For reconciliations of historical non-GAAP financial measures to the most comparable financial measures under GAAP, see Tables A1, A2 and B accompanying this release. We have not reconciled our guidance for adjusted EBITDA for fiscal 2023 to net income (loss) because the reconciling line items that impact net income (loss), including interest expense, non-cash stock-based compensation, and foreign currency (gain) loss, among others, are uncertain or out of our control and cannot be reasonably predicted. The actual amount of these items during fiscal 2023 will have a significant impact on net income (loss). Accordingly, a reconciliation of this non-GAAP measure to its most directly comparable GAAP measure is not available without unreasonable efforts.
In order to calculate these non-GAAP financial measures, we make targeted adjustments to certain GAAP financial line items found on our Consolidated Statement of Operations, backing out non-recurring or unique items or items that we believe otherwise distort the underlying results and trends of the ongoing business. We have excluded the following items from one or more of our non-GAAP financial measures for the periods presented:
Selling, general and administrative expenses; operating expenses. We exclude from operating expenses a portion of SG&A expense related to non-recurring transaction expenses related to acquisition. Such as acquisition-related expenses include non-recurring transaction fees, due diligence costs and other direct costs associated with our acquisitions. These amounts are unrelated to our core performance during any particular period and are impacted by the timing of the acquisition. We exclude acquisition-related expenses from our SG&A expense and total operating expenses to provide investors a method to compare our operating results to prior periods and to peer companies, as such amounts can vary significantly based on the frequency of acquisitions and the magnitude of acquisition expenses.
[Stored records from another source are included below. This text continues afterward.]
/-! ## One-step vectors: operations -/

/-- T3. -/
theorem test_madd_wraps :
    gives (.madd 0 4 1 noPar) (regs 0x0080000000 0x7F80000000 0 0x0080000000) 1
      = some (0x8000000000, true) := by decide

/-- T5: E and L of a multiplier input are ignored. -/
theorem test_madd_uses_high_parts :
    gives (.madd 0 4 1 noPar) (regs 0xAB7FFF1234 0xFFFFFFFFFF 0 0x007FFF0000) 1
      = some (0x007FFE0001, false) := by decide

/-- T7. -/
theorem test_msub_wraps :
    gives (.msub 0 4 1 noPar) (regs 0x0000010000 0x8000000000 0 0x0000010000) 1
      = some (0x7FFFFFFFFE, true) := by decide

/-- T8: signed by unsigned. -/
theorem test_suma_signs :
    gives (.suma 0 4 1 noPar) (regs 0x00FFFF0000 0 0 0x000000FFFF) 1 = some (0xFFFFFE0002, false) := by
  decide

/-- T12: unsigned by unsigned, below 2^31. -/
theorem test_uuma_unsigned :
    gives (.uuma 0 4 1 noPar) (regs 0x0000008000 0 0 0x000000FFFF) 1 = some (0x00FFFF0000, false) := by
  decide

/-- T16. -/
theorem test_mas1_shifts :
    gives (.mas1 0 4 1 noPar) (regs 0x0080000000 0x7FFFFFFFFF 0 0x0080000000) 1
      = some (0x407FFFFFFF, false) := by decide

/-- T19. -/
theorem test_mas16_shifts :
    gives (.mas16 0 4 1 noPar) (regs 0x00FFFF0000 0x8000000000 0 0x0000010000) 1
      = some (0xFFFF7FFFFE, false) := by decide

/-- B3. -/
theorem test_mpy_high_parts :
    gives (.mpy 0 4 1 noPar) (regs 0x127FFFABCD 0 0 0x007FFF0000) 1 = some (0x007FFE0002, false) := by
  decide

/-- B5. -/
theorem test_add_wraps :
    gives (.add 0 4 1 noPar) (regs 0x8000000000 0 0 0xFFFFFFFFFF) 1 = some (0x7FFFFFFFFF, true) := by
  decide

/-- B8: the immediate is zero-extended. -/
theorem test_iadd_zero_extends : gives (.iadd 0 1 0xFFFF) (regs 0x7FFFFF0001 0 0 0) 1
    = some (0x8000000000, true) := by decide

/-- B11. -/
theorem test_sub_wraps :
    gives (.sub 0 4 1 noPar) (regs 0 0 0 0x8000000000) 1 = some (0x8000000000, true) := by decide

/-- B13. -/
theorem test_isub_wraps : gives (.isub 0 1 0xFFFF) (regs 0x800000FFFE 0 0 0) 1
    = some (0x7FFFFFFFFF, true) := by decide

/-- B15: an amount of 40 gives the sign in every bit. -/
theorem test_sra_by_40 :
    gives (.sra 0 4 1 noPar) (regs 0x8000000000 0 0 0x28) 1 = some (0xFFFFFFFFFF, false) := by decide

/-- B16: bits 15-6 of the amount are ignored. -/
theorem test_sra_amount_bits :
    gives (.sra 0 4 1 noPar) (regs 0x8000000000 0 0 0x44) 1 = some (0xF800000000, false) := by decide

/-- B19. -/
theorem test_isra_signed : gives (.isra 0 1 0x10) (regs 0xFF80000000 0 0 0) 1
    = some (0xFFFFFF8000, false) := by decide

/-- B21: an immediate amount of 40 is refused. -/
theorem test_isra_by_40_refused :
    stops (exec (.isra 0 1 40) (regs 0 0 0 0)) = some (.refusal .immediateShiftRange) := by decide

/-- B23, at the top of the range. -/
theorem test_srl_by_39 :
    gives (.srl 0 4 1 noPar) (regs 0x8000000000 0 0 39) 1 = some (1, false) := by decide

/-- B25. -/
theorem test_isrl_logical : gives (.isrl 0 1 0x10) (regs 0xFF80000000 0 0 0) 1
    = some (0x0000FF8000, false) := by decide

/-- B26: no overflow flag on shifts. -/
theorem test_sll_no_flag :
    gives (.sll 0 4 1 noPar) (regs 0x4000000001 0 0 1) 1 = some (0x8000000002, false) := by decide

/-- B28. -/
theorem test_sll_by_40 :
    gives (.sll 0 4 1 noPar) (regs 0xFFFFFFFFFF 0 0 40) 1 = some (0, false) := by decide

/-- B29. -/
theorem test_isll : gives (.isll 0 1 0x10) (regs 0x8001 0 0 0) 1 = some (0x0080010000, false) := by decide

/-- B30. -/
theorem test_and : gives (.and 0 4 1 noPar) (regs 0xFF00FF00FF 0 0 0x0F0F0F0F0F) 1
    = some (0x0F000F000F, false) := by decide

/-- B31: bits 39-16 are cleared. -/
theorem test_iand : gives (.iand 0 1 0x10) (regs 0xFFFFFFFFFF 0 0 0) 1 = some (0x10, false) := by decide

/-- B32. -/
theorem test_or : gives (.or 0 4 1 noPar) (regs 0x8000000000 0 0 1) 1 = some (0x8000000001, false) := by
  decide

/-- B33: bits 39-16 are kept. -/
theorem test_ior : gives (.ior 0 1 0x10) (regs 0x1234560001 0 0 0) 1 = some (0x1234560011, false) := by
  decide

/-- B34. -/
theorem test_xor : gives (.xor 0 4 1 noPar) (regs 0xFF00FF00FF 0 0 0x0F0F0F0F0F) 1
    = some (0xF00FF00FF0, false) := by decide

/-- B36. -/
theorem test_ixor : gives (.ixor 0 1 0xFFFF) (regs 0x1234560011 0 0 0) 1
    = some (0x123456FFEE, false) := by decide

/-- B37. -/
theorem test_lt_signed : gives (.lt 0 4 2 noPar) (regs 0x8000000000 0 5 0x7FFFFFFFFF) 2
    = some (1, false) := by decide

/-- B39. -/
theorem test_lt_false : gives (.lt 0 4 2 noPar) (regs 0 0 5 0xFFFFFFFFFF) 2 = some (0, false) := by decide

/-- M1. -/
theorem test_clr : gives (.clr 1 noPar) (regs 0 0x123456789A 0 0) 1 = some (0, false) := by decide

/-- M2. -/
theorem test_inc_wraps : gives (.inc 1 2 noPar) (regs 0 0x7FFFFFFFFF 0 0) 2
    = some (0x8000000000, true) := by decide

/-- M4. -/
theorem test_dec_wraps : gives (.dec 1 2 noPar) (regs 0 0x8000000000 0 0) 2
    = some (0x7FFFFFFFFF, true) := by decide

/-- M7. -/
theorem test_abs_least : gives (.abs 1 2 noPar) (regs 0 0x8000000000 0 0) 2
    = some (0x8000000000, true) := by decide

/-- M6. -/
theorem test_abs_negative : gives (.abs 1 2 noPar) (regs 0 0xFFFFFFFFFB 0 0) 2 = some (5, false) := by
  decide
Change in contingent consideration obligation. The change in contingent consideration obligation represents our estimated change in the value of contingent earn-out related to the February 2020 acquisition of Pasture Genetics. These amounts are non-cash and are unrelated to our core performance during any particular period. We believe it is useful to exclude these amounts in order to better understand our business performance and allow investors to compare our results with peer companies.
Interest expense – amortization of debt discount. Amortization of debt discount and debt issuance costs are primarily related to our working capital lines of credit and term loans. These amounts are non-cash charges and are unrelated to our core performance during any particular period. We believe it is useful to exclude these amounts in order to better understand our business performance and allow investors to compare our results with peer companies.
Dividends accrued for participating securities and accretion. Dividends accrued for participating securities and accretion relates to dividends accrued for the Series B convertible preferred stock and the accretion for the discount related to the warrants issued in conjunction with the Series B convertible preferred stock. We believe it is useful to exclude these amounts in order to better understand our business performance and allow investors to compare our results with peer companies.
Descriptions of the non-GAAP financial measures included in this release and the accompanying tables are as follows:
Adjusted gross margins. We define adjusted gross margins as gross margins, adjusted to exclude the impact of inventory write-downs. We believe that the use of adjusted gross margins is useful to investors and other users of our financial statements in evaluating our operating performance because it provides a method to compare our operating results to prior periods and to peer companies after making adjustments for amounts that can vary significantly from period to period.
Adjusted net loss and loss per share. We define adjusted net loss as net loss less interest expense – amortization of debt discount, change in contingent consideration obligation and dividends accrued for participating securities and accretion and non-recurring transaction costs. We believe that these non-GAAP financial measures provide useful supplemental information for evaluating our operating performance.
Adjusted EBITDA. We define adjusted EBITDA as GAAP net loss, adjusted to exclude interest expense, interest expense – amortization of debt discount, benefit from income taxes, depreciation and amortization, non-recurring transaction costs from SG&A, non-cash stock-based compensation, foreign currency loss, change in contingent consideration obligation and dividends accrued for participating securities and accretion. We believe that the use of adjusted EBITDA is useful to investors and other users of our financial statements in evaluating our operating performance because it provides them with an additional tool to compare business performance across companies and across periods. We use adjusted EBITDA in conjunction with traditional GAAP operating performance measures as part of our overall assessment of our performance, for planning purposes, including the preparation of our annual operating budget, to evaluate the effectiveness of our business strategies and to communicate with our board of directors concerning our financial performance. Management does not place undue reliance on adjusted EBITDA as its only measure of operating performance. Adjusted EBITDA should not be considered as a substitute for other measures of financial performance reported in accordance with GAAP.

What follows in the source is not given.